Description: Assuming ax-reg 9281, an ordinal is a transitive class on which inclusion satisfies trichotomy. (Contributed by Scott Fenton, 27-Oct-2010.)

Assertion

Ref	Expression
dford2	⊢ (Ord 𝐴 ↔ (Tr 𝐴 ∧ ∀𝑥 ∈ 𝐴 ∀𝑦 ∈ 𝐴 (𝑥 ∈ 𝑦 ∨ 𝑥 = 𝑦 ∨ 𝑦 ∈ 𝑥)))

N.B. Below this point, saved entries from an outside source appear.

/-- RtuPointsProcessed, from known previous points (feeder 0 closed): feeder 0 reported open and feeder 0 reported under local control, the others as they
were; the breaker CLOSED, waiting for an OPEN, OPEN and waiting for a CLOSE; section 1 free with a restore that failed, and ISOLATED. -/
theorem witness_reports :
    (let known : Quad Indication := ⟨⟨true, false⟩, ⟨false, false⟩, ⟨false, false⟩, ⟨false, false⟩⟩
     ((polled 0).line.substationDyn 0).previous = some known ∧ known.get 0 ≠ indicationOf 0 ∧ known.get 0 ≠ indicationOf 3
       ∧ known.get 1 = indicationOf 0 ∧ known.get 2 = indicationOf 0 ∧ known.get 3 = indicationOf 0
       ∧ ((reporting .closed .none 0).breakerDyn 0).state = .closed ∧ ((reporting .closed .opening 0).breakerDyn 0).pending = .opening
       ∧ (reporting .opened .close 0).sectionOf 0 = some 1 ∧ ((reporting .opened .close 0).sectionDyn 1).restoreFailed = true
       ∧ (reporting .opened .close 0).liveRecord? 4 ⟨.sect, 1⟩
         = some (31, { record .major .opened 7 false with cls := 4, location := ⟨.sect, 1⟩ })
       ∧ 0 < ((reporting .opened .none 1).sectionDyn 1).isolation ∧ (reporting .opened .none 1).pulsing 0 .opening = false
       ∧ (polled 0).line.incidents.slots = []) := by decide

/-- The small line with substation 0's entry poisoned. -/
def poisonedRtu : Line := { line with store := { line.store with health := [(39592, ⟨0, true, true⟩)] } }

/-- RtuPointsProcessed: a reply to a poisoned entry, of a substation that is not SILENT. -/
theorem witness_poisoned_reply :
    (onLine fun _ => poisonedRtu).calm = true ∧ poisonedRtu.poisoned .substation 0 = true ∧ poisonedRtu.unitAt 67 .rtu 0
      ∧ (poisonedRtu.substationDyn 0).scan ≠ .silent := by decide

/-- Such a reply is foreign, and the substation is then as a scan time that finds it poisoned leaves it (R117). -/
theorem test_poisoned_reply (taken : Line → Line) :
    rtuTelegram 0 67 taken poisonedRtu = (notScanned 0 poisonedRtu).bump .foreignReply := by
  have hp : poisonedRtu.poisoned .substation 0 = true := by decide
  have hu : poisonedRtu.usable .substation 0 = false := by decide
  have ht : touch .substation 0 poisonedRtu = poisonedRtu := rfl
  simp [rtuTelegram, notScanned, hp, hu, ht]

/-- RtuPointsProcessed: a live overload record, OPEN and not ended. -/
theorem witness_overload :
    (withRecord { record .major .opened 7 false with cls := 5, location := ⟨.substation, 0⟩ } line).liveRecord? 5 ⟨.substation, 0⟩
      = some (31, { record .major .opened 7 false with cls := 5, location := ⟨.substation, 0⟩ }) := by decide

/-- Every slot in use by a record. -/
def fullTable (r : IncidentRecord) (l : Line) : Line := { l with incidents := { l.incidents with slots := (List.range 32).map fun i => (i, r) } }
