-- ==== Sys2Proof/Machine/Absorb.lean ====
section
/-! DEFINITION. The meanings of ABSORB, the six fixed-width absorbs and XOR_LANES (R140 to R151). -/

namespace Sys2Proof.Machine

/-- XorLanes(S, DATA, k) and then the permutation: what every absorb does to S (R140). -/
def absorbLanes (k : Nat) (a : Lanes) (data : List Byte) : Lanes := keccakF1600 (xorDataLanes a data k)

/-- A fixed-width absorb of k lanes: ABSORB's effect at k, with no lane-count check (R142 to R148). -/
def fixedAbsorb (i : Instr) (k : Nat) (s : State) : State :=
  runCommand (plainCommandChecks (dataLength i) s) (updateLanes (absorbLanes k)) noOutput s

/-- ABSORB N (R140). -/
def execAbsorb (n : Nat) (s : State) : Host.Outcome State Fault Refusal :=
  .next (runCommand (laneCommandChecks n (dataLength (.absorb n)) s) (updateLanes (absorbLanes n)) noOutput s)

/-- XOR_LANES N: the data XOR and nothing else (R150). -/
def execXorLanes (n : Nat) (s : State) : Host.Outcome State Fault Refusal :=
  .next (runCommand (laneCommandChecks n (dataLength (.xorLanes n)) s)
    (updateLanes fun a data => xorDataLanes a data n) noOutput s)

/-- ABSORB576: 9 lanes (R142). -/
def execAbsorb576 (s : State) : Host.Outcome State Fault Refusal := .next (fixedAbsorb .absorb576 9 s)

/-- ABSORB832: 13 lanes (R143). -/
def execAbsorb832 (s : State) : Host.Outcome State Fault Refusal := .next (fixedAbsorb .absorb832 13 s)

/-- ABSORB1024: 16 lanes (R144). -/
def execAbsorb1024 (s : State) : Host.Outcome State Fault Refusal := .next (fixedAbsorb .absorb1024 16 s)

/-- ABSORB1088: 17 lanes (R145). -/
def execAbsorb1088 (s : State) : Host.Outcome State Fault Refusal := .next (fixedAbsorb .absorb1088 17 s)

/-- ABSORB1152: 18 lanes (R146). -/
def execAbsorb1152 (s : State) : Host.Outcome State Fault Refusal := .next (fixedAbsorb .absorb1152 18 s)

/-- ABSORB1344: 21 lanes (R147). -/
def execAbsorb1344 (s : State) : Host.Outcome State Fault Refusal := .next (fixedAbsorb .absorb1344 21 s)

end Sys2Proof.Machine
end

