-- ==== Sys2Proof/Machine/Extract.lean ====
section
/-! DEFINITION. The meaning of EXTRACT (R160). -/

namespace Sys2Proof.Machine

/-- EXTRACT N: OUT is lanes 0..N-1 as 8N little-endian bytes; neither S nor STATUS is written (R160, R163). -/
def execExtract (n : Nat) (s : State) : Host.Outcome State Fault Refusal :=
  .next (runCommand (laneCommandChecks n (dataLength (.extract n)) s) id (fun s => leadingBytes s.lanes n) s)

end Sys2Proof.Machine
end

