/-! ## Decoding: each word written out from R63 (OP in bits 3:0, N in bits 8:4) and R65 -/

theorem test_decode_init : decode 0b00000000000000000000000_00000_0001 = .instr .init := by decide
theorem test_decode_permute : decode 0b00000000000000000000000_00000_0010 = .instr .permute := by decide
theorem test_decode_absorb : decode 0b00000000000000000000000_10001_0011 = .instr (.absorb 17) := by decide
theorem test_decode_xorLanes : decode 0b00000000000000000000000_00010_0100 = .instr (.xorLanes 2) := by decide
theorem test_decode_extract : decode 0b00000000000000000000000_11001_0101 = .instr (.extract 25) := by decide
theorem test_decode_absorb576 : decode 0b00000000000000000000000_00000_0110 = .instr .absorb576 := by decide
theorem test_decode_absorb832 : decode 0b00000000000000000000000_00000_0111 = .instr .absorb832 := by decide
theorem test_decode_absorb1024 : decode 0b00000000000000000000000_00000_1000 = .instr .absorb1024 := by decide
theorem test_decode_absorb1088 : decode 0b00000000000000000000000_00000_1001 = .instr .absorb1088 := by decide
theorem test_decode_absorb1152 : decode 0b00000000000000000000000_00000_1010 = .instr .absorb1152 := by decide
theorem test_decode_absorb1344 : decode 0b00000000000000000000000_00000_1011 = .instr .absorb1344 := by decide

/-- R182's example: reserved bits are reported before the lane count. -/
theorem test_decode_reserved_first : decode 0x00000203 = .illegal .reservedNonzero := by decide

/-- R182: the opcode is looked at before the reserved bits. -/
theorem test_decode_opcode_first : decode 0xFFFFFFF0 = .illegal .illegalOpcode := by decide
theorem test_decode_opcode_12 : decode 0x0000000C = .illegal .illegalOpcode := by decide
theorem test_decode_top_bit : decode 0x80000005 = .illegal .reservedNonzero := by decide
theorem test_decodeTableWord : decodeTableWord 32 0x45 = some (.extract 4) ∧ decodeTableWord 32 0 = none := by decide

/-! ## The codec (V40 to V42) -/

theorem test_bytesToLane_V40 : bytesToLane [1, 2, 3, 4, 5, 6, 7, 8] = 0x0807060504030201 := by decide
theorem test_laneToBytes_V42 : laneToBytes 0x8000000000000000 = [0, 0, 0, 0, 0, 0, 0, 0x80] := by decide

/-! ## The sub-steps (V11 to V23) -/

/-- e00: only bit 0 of lane (0, 0) set. -/
def e00 : Lanes := (constLanes 0).set 0 1

theorem test_theta_V11 : theta e00 = ofLanes
    [1, 1, 0, 0, 2, 0, 1, 0, 0, 2, 0, 1, 0, 0, 2, 0, 1, 0, 0, 2, 0, 1, 0, 0, 2] := by decide +kernel

theorem test_theta_twice_V12 : theta (theta e00) = ofLanes
    [1, 0, 1, 4, 0, 0, 0, 1, 4, 0, 0, 0, 1, 4, 0, 0, 0, 1, 4, 0, 0, 0, 1, 4, 0] := by decide +kernel
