-- ==== Sys2Proof/Machine/Control.lean ====
section
/-! DEFINITION. The micro-operations that take a command, make the key schedule and end the command
(45_round_controller_core.md R113, R115 to R117, R126). -/

namespace Sys2Proof.Machine

/-- IDLE (R115): `PH = IDLE`, `start = 0`.  No register changes. -/
def execIdle (opr : Bool) (s : State) : Outcome :=
  if s.pins.start = false then whenInForce s opr .idle s else .refused .notInForce

/-- LOAD (R113): `PH = IDLE`, `start = 1`.  `op` is in the code; the key and the block are read from the ports. -/
def execLoad (op opr : Bool) (s : State) : Outcome :=
  if s.pins.start = true ∧ s.pins.op = op then
    whenInForce s opr .idle (acceptCommand op s.pins.key s.pins.blockIn s)
  else .refused .notInForce

/-- EXPAND (R116): `KS[4..43]` from `KS[0..3]`; then ARK with `RND = 0` in ENC, INVERT in DEC. -/
def execExpand (opr : Bool) (s : State) : Outcome :=
  let t := s.setKS (expandWords s.KS)
  whenInForce s opr .expand (if s.OPR then t.setPH .invert else (t.setPH .ark).setRND 0#4)

/-- INVERT (R117): `KS[4..39]` through `InvMixWord`, in place; then ARK with `RND = 10`. -/
def execInvert (s : State) : Outcome :=
  whenInForce s true .invert (((s.setKS (invertForDecryption s.KS)).setPH .ark).setRND 10#4)

/-- STORE (R126): `OUT <- from_state(S)`, `DONE <- 1`, `PH <- IDLE`. -/
def execStore (opr : Bool) (s : State) : Outcome :=
  whenInForce s opr .store (((s.setOUT (fromState s.S)).setDONE true).setPH .idle)

end Sys2Proof.Machine
end

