-- ==== Sys2Proof/Laws/KeySchedule.lean ====
section
/-! SUPPORT. Reading the key-schedule register file after the operations that write it. -/

namespace Sys2Proof.Machine

@[simp] theorem scheduleOf_getElem (f : Fin 44 → Word) (i : Nat) (h : i < 44) : (scheduleOf f)[i] = f ⟨i, h⟩ := by
  simp [scheduleOf]

/-- INVERT's function word by word (R106). -/
theorem invertForDecryption_getElem (w : KeySchedule) (i : Nat) (h : i < 44) :
    (invertForDecryption w)[i] = if 4 ≤ i ∧ i ≤ 39 then invMixWord w[i] else w[i] := by
  simp [invertForDecryption]

/-- Seeding leaves words 4..43 (R113). -/
theorem seedWords_getElem_high (k : Block) (w : KeySchedule) (i : Nat) (h : i < 44) (h4 : 4 ≤ i) :
    (seedWords k w)[i] = w[i] := by
  unfold seedWords
  rw [Vector.getElem_set_ne, Vector.getElem_set_ne, Vector.getElem_set_ne, Vector.getElem_set_ne] <;> omega

/-- Seeding writes the key's words to words 0..3 (R35 item 2, R113). -/
theorem seedWords_getElem_low (k : Block) (w : KeySchedule) (j : Fin 4) : (seedWords k w)[j.val] = column k j := by
  fin_cases j <;> simp [seedWords]

/-- The loop does not touch the words it has not come to. -/
theorem expandLoop_getElem_later (w : KeySchedule) (n : Nat) (hn : n ≤ 40) (i : Nat) (h : i < 44) (hi : n + 4 ≤ i) :
    (expandLoop w n hn)[i] = w[i] := by
  induction n with
  | zero => rfl
  | succ n ih =>
    simp only [expandLoop]
    rw [Vector.getElem_set_ne _ _ (by omega)]
    exact ih (by omega) (by omega)

/-- Nor words 0..3. -/
theorem expandLoop_getElem_low (w : KeySchedule) (n : Nat) (hn : n ≤ 40) (i : Nat) (h : i < 4) :
    (expandLoop w n hn)[i] = w[i] := by
  induction n with
  | zero => rfl
  | succ n ih =>
    simp only [expandLoop]
    rw [Vector.getElem_set_ne _ _ (by omega)]
    exact ih (by omega)

/-- Later iterations keep the words already written. -/
theorem expandLoop_getElem_stable (w : KeySchedule) (n m : Nat) (hn : n ≤ m) (hm : m ≤ 40) (i : Nat) (hi : i < n + 4) :
    (expandLoop w m hm)[i] = (expandLoop w n (by omega))[i] := by
  induction m with
  | zero =>
    obtain rfl : n = 0 := Nat.le_zero.mp hn
    rfl
  | succ m ih =>
    rcases Nat.lt_or_ge n (m + 1) with hlt | hge
    · simp only [expandLoop]
      rw [Vector.getElem_set_ne _ _ (by omega)]
      exact ih (by omega) (by omega)
    · obtain rfl : n = m + 1 := by omega
      rfl

end Sys2Proof.Machine
end

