-- ==== Sys2Proof/Tests/Slice0.lean ====
section
/-! SUPPORT. Tests and witnesses.  Expected values are those of 95_test_vectors.md and of the examples in the rules; codes
are written out from the tables of R46, R47 and R51. -/

namespace Sys2Proof.Tests

open Sys2Proof.Machine

set_option Elab.async false

/-! ## Small states -/

/-- The key of V1. -/
def key1 : Block := 0x2b7e151628aed2a6abf7158809cf4f3c
/-- The plaintext of V1. -/
def plain1 : Block := 0x3243f6a8885a308d313198a2e0370734
/-- The ciphertext of V1. -/
def cipher1 : Block := 0x3925841d02dc09fbdc118597196a0b32

/-- All registers 0, quiet ports. -/
def blank : State where
  S := 0#128
  KS := Vector.replicate 44 0#32
  OUT := 0#128
  OPR := false
  PH := .idle
  RND := 0#4
  DONE := false
  pins := .quiet
  script := []
  tick := 1

/-- The controller in a given state, with the state register given. -/
def during (opr : Bool) (ph : Phase) (rnd : BitVec 4) (v : Block) : State :=
  { blank with OPR := opr, PH := ph, RND := rnd, S := v }

/-- The ports present a command. -/
def asking (op : Bool) (key block : Block) (s : State) : State :=
  { s with pins := { rst := false, start := true, op := op, key := key, blockIn := block } }

/-- What one sees of the next state, if there is one. -/
def seen {α : Type} (f : State → α) (o : Outcome) : Option α :=
  match o with
  | .next t => some (f t)
  | _ => none

/-- The core about to store. -/
def storing : State := { during false .store 10 cipher1 with KS := expandKey key1 }

/-! ## Ill-formed listing lines -/

theorem test_listing_refuses_a_command : (⟨.enc key1 plain1, 0⟩ : Listed).wellFormed = false := by decide
theorem test_listing_refuses_nop : (⟨.nop false 0 0, 0⟩ : Listed).wellFormed = false := by decide
theorem test_listing_refuses_dec : (⟨.dec key1 cipher1, 0⟩ : Listed).wellFormed = false := by decide
theorem test_listing_refuses_ark_11 : (⟨.ark false, 11⟩ : Listed).wellFormed = false := by decide
theorem test_listing_refuses_sub_0 : (⟨.sub, 0⟩ : Listed).wellFormed = false := by decide
theorem test_listing_refuses_shift_0 : (⟨.shift, 0⟩ : Listed).wellFormed = false := by decide
theorem test_listing_refuses_isub_10 : (⟨.isub, 10⟩ : Listed).wellFormed = false := by decide
theorem test_listing_refuses_ishift_10 : (⟨.ishift, 10⟩ : Listed).wellFormed = false := by decide
theorem test_listing_refuses_mix_10 : (⟨.mix, 10⟩ : Listed).wellFormed = false := by decide
theorem test_listing_refuses_imix_0 : (⟨.imix, 0⟩ : Listed).wellFormed = false := by decide
theorem test_listing_refuses_store_at_the_wrong_end : (⟨.store true, 10⟩ : Listed).wellFormed = false := by decide
theorem test_listing_refuses_expand_5 : (⟨.expand false, 5⟩ : Listed).wellFormed = false := by decide
theorem test_listings_of_the_traces : ((encListing 10 ++ decListing 0).all Listed.wellFormed) = true := by decide

/-! ## Decoding words written out from the spec -/

theorem test_decode_enc :
    decodeTableWord 258 0x22b7e151628aed2a6abf7158809cf4f3c3243f6a8885a308d313198a2e0370734 = some (.enc key1 plain1) := by
  decide +kernel
theorem test_decode_dec :
    decodeTableWord 264 0x34d617468656d61746963733132333435b2389918ad617e029e7755713f265a57 =
      some (.dec 0x4d617468656d61746963733132333435 0xb2389918ad617e029e7755713f265a57) := by
  decide +kernel
theorem test_decode_nop : decodeTableWord 258 0 = some (.nop false 0 0) := by decide +kernel
theorem test_decode_nop_op_ignored :
    decodeTableWord 258 0x10000000000000000000000000000000100000000000000000000000000000002 = some (.nop true 1 2) := by
  decide +kernel
theorem test_decode_idle : decodeTableWord 8 0b1000 = some (.idle true) := by decide
theorem test_decode_load : decodeTableWord 8 0b101000 = some (.load false true) := by decide
theorem test_decode_expand : decodeTableWord 8 0b0001 = some (.expand false) := by decide
theorem test_decode_invert : decodeTableWord 8 0b1010 = some .invert := by decide
theorem test_decode_ark : decodeTableWord 8 0b1011 = some (.ark true) := by decide
theorem test_decode_sub : decodeTableWord 8 0b0100 = some .sub := by decide
theorem test_decode_isub : decodeTableWord 8 0b1100 = some .isub := by decide
theorem test_decode_shift : decodeTableWord 8 0b0101 = some .shift := by decide
theorem test_decode_ishift : decodeTableWord 8 0b1101 = some .ishift := by decide
theorem test_decode_mix : decodeTableWord 8 0b0110 = some .mix := by decide
theorem test_decode_imix : decodeTableWord 8 0b1110 = some .imix := by decide
theorem test_decode_store : decodeTableWord 8 0b0111 = some (.store false) := by decide
theorem test_decode_rejects_0010 : decode 4 0b0010 = .error .invertForward := by decide
theorem test_decode_rejects_a_busy_accept : decode 6 0b100001 = .error .notAnAccept := by decide
theorem test_decode_rejects_an_accept_without_start : decode 6 0b010000 = .error .notAnAccept := by decide
theorem test_decode_rejects_a_wide_code : decode 8 64 = .error (.notACode 8 64) := by decide
theorem test_decode_edge_reads_start_in_idle_only :
    decodeEdge 0b100100#6 = .ok .sub ∧ decodeEdge 0b110000#6 = .ok (.load true false) ∧
      decodeEdge 0b010000#6 = .ok (.idle false) := by decide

Distinct variable group:   𝑥,𝑦,𝐴

Proof of Theorem dford2

Step	Hyp	Ref	Expression
1		df-ord 6254	. 2 ⊢ (Ord 𝐴 ↔ (Tr 𝐴 ∧ E We 𝐴))
2		zfregfr 9293	. . . . 5 ⊢ E Fr 𝐴
3		dfwe2 7602	. . . . 5 ⊢ ( E We 𝐴 ↔ ( E Fr 𝐴 ∧ ∀𝑥 ∈ 𝐴 ∀𝑦 ∈ 𝐴 (𝑥 E 𝑦 ∨ 𝑥 = 𝑦 ∨ 𝑦 E 𝑥)))
4	2, 3	mpbiran 705	. . . 4 ⊢ ( E We 𝐴 ↔ ∀𝑥 ∈ 𝐴 ∀𝑦 ∈ 𝐴 (𝑥 E 𝑦 ∨ 𝑥 = 𝑦 ∨ 𝑦 E 𝑥))
5		epel 5489	. . . . . 6 ⊢ (𝑥 E 𝑦 ↔ 𝑥 ∈ 𝑦)
6		biid 260	. . . . . 6 ⊢ (𝑥 = 𝑦 ↔ 𝑥 = 𝑦)
7		epel 5489	. . . . . 6 ⊢ (𝑦 E 𝑥 ↔ 𝑦 ∈ 𝑥)
8	5, 6, 7	3orbi123i 1154	. . . . 5 ⊢ ((𝑥 E 𝑦 ∨ 𝑥 = 𝑦 ∨ 𝑦 E 𝑥) ↔ (𝑥 ∈ 𝑦 ∨ 𝑥 = 𝑦 ∨ 𝑦 ∈ 𝑥))
9	8	2ralbii 3091	. . . 4 ⊢ (∀𝑥 ∈ 𝐴 ∀𝑦 ∈ 𝐴 (𝑥 E 𝑦 ∨ 𝑥 = 𝑦 ∨ 𝑦 E 𝑥) ↔ ∀𝑥 ∈ 𝐴 ∀𝑦 ∈ 𝐴 (𝑥 ∈ 𝑦 ∨ 𝑥 = 𝑦 ∨ 𝑦 ∈ 𝑥))
10	4, 9	bitri 274	. . 3 ⊢ ( E We 𝐴 ↔ ∀𝑥 ∈ 𝐴 ∀𝑦 ∈ 𝐴 (𝑥 ∈ 𝑦 ∨ 𝑥 = 𝑦 ∨ 𝑦 ∈ 𝑥))
11	10	anbi2i 622	. 2 ⊢ ((Tr 𝐴 ∧ E We 𝐴) ↔ (Tr 𝐴 ∧ ∀𝑥 ∈ 𝐴 ∀𝑦 ∈ 𝐴 (𝑥 ∈ 𝑦 ∨ 𝑥 = 𝑦 ∨ 𝑦 ∈ 𝑥)))
12	1, 11	bitri 274	1 ⊢ (Ord 𝐴 ↔ (Tr 𝐴 ∧ ∀𝑥 ∈ 𝐴 ∀𝑦 ∈ 𝐴 (𝑥 ∈ 𝑦 ∨ 𝑥 = 𝑦 ∨ 𝑦 ∈ 𝑥)))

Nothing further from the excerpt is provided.